> [Exercise brief]: Lines after the one containing "Completes (.call a) s" are to be omitted; print exactly each line from the start of the records up to and including it.

*** Opening Material provided ***

/-- `Completes i s t`: the instruction `i` run in `s` completes, in the state `t`. -/
inductive Completes : Instr → State → State → Prop where
  | hlt (s : State) : Completes .hlt s ((s.setStatus .halted).advance 1)
  | ldi {a b : Byte} (s : State) (ha : a.toNat < 8) : Completes (.ldi a b) s ((s.setReg ⟨a.toNat, ha⟩ b).advance 3)
  | prn {a : Byte} (s : State) (ha : a.toNat < 8) :
      Completes (.prn a) s ((s.emit (s.reg ⟨a.toNat, ha⟩)).advance 2)
  | mul {a b : Byte} (s : State) (ha : a.toNat < 8) (hb : b.toNat < 8) :
      Completes (.mul a b) s
        ((s.setReg ⟨a.toNat, ha⟩ (mulWrap (s.reg ⟨a.toNat, ha⟩) (s.reg ⟨b.toNat, hb⟩))).advance 3)
  | push {a : Byte} (s : State) (ha : a.toNat < 8) (hsp : s.sp ≠ 0) :
      Completes (.push a) s (((s.setSp (s.sp - 1)).memWrite (s.sp - 1) (s.reg ⟨a.toNat, ha⟩)).advance 2)
  | pop {a : Byte} (s : State) (ha : a.toNat < 8) (hsp : s.sp ≠ 255) :
      Completes (.pop a) s (((s.setSp (s.sp + 1)).setReg ⟨a.toNat, ha⟩ (s.mem.read s.sp)).advance 2)
  | add {a b : Byte} (s : State) (ha : a.toNat < 8) (hb : b.toNat < 8) :
      Completes (.add a b) s
        ((s.setReg ⟨a.toNat, ha⟩ (addWrap (s.reg ⟨a.toNat, ha⟩) (s.reg ⟨b.toNat, hb⟩))).advance 3)
  | call {a : Byte} (s : State) (ha : a.toNat < 8) (hsp : s.sp ≠ 0) :
      Completes (.call a) s
        (((s.setSp (s.sp - 1)).memWrite (s.sp - 1) s.returnAddress).setPc (s.reg ⟨a.toNat, ha⟩).toNat)
  | ret (s : State) (hsp : s.sp ≠ 255) : Completes .ret s ((s.setSp (s.sp + 1)).setPc (s.mem.read s.sp).toNat)
  | cmp {a b : Byte} (s : State) (ha : a.toNat < 8) (hb : b.toNat < 8) :
      Completes (.cmp a b) s
        ((s.setFlags (compareFlags (s.reg ⟨a.toNat, ha⟩) (s.reg ⟨b.toNat, hb⟩))).advance 3)
  | jmp {a : Byte} (s : State) (ha : a.toNat < 8) : Completes (.jmp a) s (s.setPc (s.reg ⟨a.toNat, ha⟩).toNat)
  | jeqTaken {a : Byte} (s : State) (ha : a.toNat < 8) (hE : s.E = true) :
      Completes (.jeq a) s (s.setPc (s.reg ⟨a.toNat, ha⟩).toNat)
  | jeqFalls {a : Byte} (s : State) (ha : a.toNat < 8) (hE : s.E = false) : Completes (.jeq a) s (s.advance 2)
  | jneTaken {a : Byte} (s : State) (ha : a.toNat < 8) (hE : s.E = false) :
      Completes (.jne a) s (s.setPc (s.reg ⟨a.toNat, ha⟩).toNat)
  | jneFalls {a : Byte} (s : State) (ha : a.toNat < 8) (hE : s.E = true) : Completes (.jne a) s (s.advance 2)

/-- `Raises i s f`: the instruction `i` run in `s` raises `f` (40_fetch_decode_execute.md R66, 43_stack_call.md R80). -/
inductive Raises : Instr → State → CoreFault → Prop where
  | badRegister {i : Instr} (s : State) {field : RegField} {value : Byte} (h : i.firstBadField = some (field, value)) :
      Raises i s (.badRegister s.pc s.ir field value)
  | pushOverflow {a : Byte} (s : State) (ha : a.toNat < 8) (hsp : s.sp = 0) :
      Raises (.push a) s (.stackOverflow s.pc s.sp)
  | callOverflow {a : Byte} (s : State) (ha : a.toNat < 8) (hsp : s.sp = 0) :
      Raises (.call a) s (.stackOverflow s.pc s.sp)
  | popUnderflow {a : Byte} (s : State) (ha : a.toNat < 8) (hsp : s.sp = 255) :
      Raises (.pop a) s (.stackUnderflow s.pc s.sp)
  | retUnderflow (s : State) (hsp : s.sp = 255) : Raises .ret s (.stackUnderflow s.pc s.sp)

/-! ### The relations are `exec` -/

theorem exec_of_completes {i : Instr} {s t : State} (h : Completes i s t) : exec i s = .next t := by
  cases h with
  | hlt => exact execHlt_eq s
  | ldi _ ha => exact execLdi_eq s ha
  | prn _ ha => exact execPrn_eq s ha
  | mul _ ha hb => exact execMul_eq s ha hb
  | push _ ha hsp => exact execPush_eq s ha hsp
  | pop _ ha hsp => exact execPop_eq s ha hsp
  | add _ ha hb => exact execAdd_eq s ha hb
  | call _ ha hsp => exact execCall_eq s ha hsp
  | ret _ hsp => exact execRet_eq s hsp
  | cmp _ ha hb => exact execCmp_eq s ha hb
  | jmp _ ha => exact execJmp_eq s ha
  | jeqTaken _ ha hE => exact (execJeq_eq s ha).trans (by simp [hE])
  | jeqFalls _ ha hE => exact (execJeq_eq s ha).trans (by simp [hE])
  | jneTaken _ ha hE => exact (execJne_eq s ha).trans (by simp [hE])
  | jneFalls _ ha hE => exact (execJne_eq s ha).trans (by simp [hE])

/-- A handler that checks its one register field first faults on it before anything else. -/
theorem settle_regOperand_of_bad (s : State) {a value : Byte} {field : RegField} {k : Reg → Except CoreFault State}
    (h : [(RegField.a, a)].find? (fun f => decide (7 < f.2.toNat)) = some (field, value)) :
    s.settle (s.regOperand .a a >>= k) = .next (s.raise (.badRegister s.pc s.ir field value)) := by
  obtain ⟨ha, rfl, rfl⟩ : 7 < a.toNat ∧ RegField.a = field ∧ a = value := by simpa using h
  rw [s.regOperand_of_ge .a ha, except_error_bind, State.settle_error]

/-- A handler that checks two register fields faults on the first bad one, `a` before `b`. -/
theorem settle_regOperands_of_bad (s : State) {a b value : Byte} {field : RegField}
    {k : Reg → Reg → Except CoreFault State}
    (h : [(RegField.a, a), (RegField.b, b)].find? (fun f => decide (7 < f.2.toNat)) = some (field, value)) :
    s.settle (s.regOperand .a a >>= fun ra => s.regOperand .b b >>= k ra) =
      .next (s.raise (.badRegister s.pc s.ir field value)) := by
  by_cases ha : 7 < a.toNat
  · exact settle_regOperand_of_bad s (by simpa [ha] using h)
  · obtain ⟨hb, rfl, rfl⟩ : 7 < b.toNat ∧ RegField.b = field ∧ b = value := by simpa [ha] using h
    rw [s.regOperand_of_lt .a (Nat.lt_succ_of_le (Nat.not_lt.mp ha)), except_ok_bind, s.regOperand_of_ge .b hb,
      except_error_bind, State.settle_error]

theorem exec_of_firstBadField {i : Instr} (s : State) {field : RegField} {value : Byte}
    (h : i.firstBadField = some (field, value)) :
    exec i s = .next (s.raise (.badRegister s.pc s.ir field value)) := by
  cases i with
  | hlt | ret => exact nomatch h
  | ldi | prn | push | pop | call | jmp | jeq | jne => exact settle_regOperand_of_bad s h
  | add | mul | cmp => exact settle_regOperands_of_bad s h

theorem exec_of_raises {i : Instr} {s : State} {f : CoreFault} (h : Raises i s f) : exec i s = .next (s.raise f) := by
  cases h with
  | badRegister _ h => exact exec_of_firstBadField s h
  | pushOverflow _ ha hsp =>
    rw [exec, execPush, s.regOperand_of_lt .a ha, except_ok_bind, s.push_of_eq _ hsp]; rfl
  | callOverflow _ ha hsp =>
    rw [exec, execCall, s.regOperand_of_lt .a ha, except_ok_bind, s.push_of_eq _ hsp]; rfl
  | popUnderflow _ ha hsp =>
    rw [exec, execPop, s.regOperand_of_lt .a ha, except_ok_bind, s.pop_of_eq hsp]; rfl
  | retUnderflow _ hsp => rw [exec, execRet, s.pop_of_eq hsp]; rfl

/-- A well-formed instruction runs its handler to the end or to a bound of the stack. -/
theorem completes_or_raises_of_wf {i : Instr} (s : State) (h : i.wf = true) :
    (∃ t, Completes i s t) ∨ ∃ f, Raises i s f := by
  have hf := i.wf_iff_regFields.mp h
  cases i with
  | hlt => exact .inl ⟨_, .hlt s⟩
  | ldi a b => exact .inl ⟨_, .ldi s (hf (.a, a) (.head _))⟩
  | prn a => exact .inl ⟨_, .prn s (hf (.a, a) (.head _))⟩
  | jmp a => exact .inl ⟨_, .jmp s (hf (.a, a) (.head _))⟩
  | mul a b => exact .inl ⟨_, .mul s (hf (.a, a) (.head _)) (hf (.b, b) (.tail _ (.head _)))⟩
  | add a b => exact .inl ⟨_, .add s (hf (.a, a) (.head _)) (hf (.b, b) (.tail _ (.head _)))⟩
  | cmp a b => exact .inl ⟨_, .cmp s (hf (.a, a) (.head _)) (hf (.b, b) (.tail _ (.head _)))⟩
  | push a =>
    have ha := hf (.a, a) (.head _)
    by_cases hsp : s.sp = 0
    · exact .inr ⟨_, .pushOverflow s ha hsp⟩
    · exact .inl ⟨_, .push s ha hsp⟩
  | call a =>
    have ha := hf (.a, a) (.head _)
    by_cases hsp : s.sp = 0
    · exact .inr ⟨_, .callOverflow s ha hsp⟩
    · exact .inl ⟨_, .call s ha hsp⟩
  | pop a =>
    have ha := hf (.a, a) (.head _)
    by_cases hsp : s.sp = 255
    · exact .inr ⟨_, .popUnderflow s ha hsp⟩
    · exact .inl ⟨_, .pop s ha hsp⟩
  | ret =>
    by_cases hsp : s.sp = 255
    · exact .inr ⟨_, .retUnderflow s hsp⟩
    · exact .inl ⟨_, .ret s hsp⟩
  | jeq a =>
    have ha := hf (.a, a) (.head _)
    cases hE : s.E with
    | true => exact .inl ⟨_, .jeqTaken s ha hE⟩
    | false => exact .inl ⟨_, .jeqFalls s ha hE⟩
  | jne a =>
    have ha := hf (.a, a) (.head _)
    cases hE : s.E with
    | true => exact .inl ⟨_, .jneFalls s ha hE⟩
    | false => exact .inl ⟨_, .jneTaken s ha hE⟩

theorem completes_or_raises (i : Instr) (s : State) : (∃ t, Completes i s t) ∨ ∃ f, Raises i s f := by
  cases h : i.wf with
  | true => exact completes_or_raises_of_wf s h
  | false =>
    obtain ⟨field, value, hbad⟩ := Instr.firstBadField_of_not_wf h
    exact .inr ⟨_, .badRegister s hbad⟩

/-- Every instruction answers a next state. -/
theorem exec_next (i : Instr) (s : State) : ∃ t, exec i s = .next t := by
  rcases completes_or_raises i s with ⟨t, ht⟩ | ⟨f, hf⟩
  · exact ⟨t, exec_of_completes ht⟩
  · exact ⟨s.raise f, exec_of_raises hf⟩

*** Closing Material provided ***

> [Solution to the exercise]:
/-- `Completes i s t`: the instruction `i` run in `s` completes, in the state `t`. -/
inductive Completes : Instr → State → State → Prop where
  | hlt (s : State) : Completes .hlt s ((s.setStatus .halted).advance 1)
  | ldi {a b : Byte} (s : State) (ha : a.toNat < 8) : Completes (.ldi a b) s ((s.setReg ⟨a.toNat, ha⟩ b).advance 3)
  | prn {a : Byte} (s : State) (ha : a.toNat < 8) :
      Completes (.prn a) s ((s.emit (s.reg ⟨a.toNat, ha⟩)).advance 2)
  | mul {a b : Byte} (s : State) (ha : a.toNat < 8) (hb : b.toNat < 8) :
      Completes (.mul a b) s
        ((s.setReg ⟨a.toNat, ha⟩ (mulWrap (s.reg ⟨a.toNat, ha⟩) (s.reg ⟨b.toNat, hb⟩))).advance 3)
  | push {a : Byte} (s : State) (ha : a.toNat < 8) (hsp : s.sp ≠ 0) :
      Completes (.push a) s (((s.setSp (s.sp - 1)).memWrite (s.sp - 1) (s.reg ⟨a.toNat, ha⟩)).advance 2)
  | pop {a : Byte} (s : State) (ha : a.toNat < 8) (hsp : s.sp ≠ 255) :
      Completes (.pop a) s (((s.setSp (s.sp + 1)).setReg ⟨a.toNat, ha⟩ (s.mem.read s.sp)).advance 2)
  | add {a b : Byte} (s : State) (ha : a.toNat < 8) (hb : b.toNat < 8) :
      Completes (.add a b) s
        ((s.setReg ⟨a.toNat, ha⟩ (addWrap (s.reg ⟨a.toNat, ha⟩) (s.reg ⟨b.toNat, hb⟩))).advance 3)
  | call {a : Byte} (s : State) (ha : a.toNat < 8) (hsp : s.sp ≠ 0) :
      Completes (.call a) s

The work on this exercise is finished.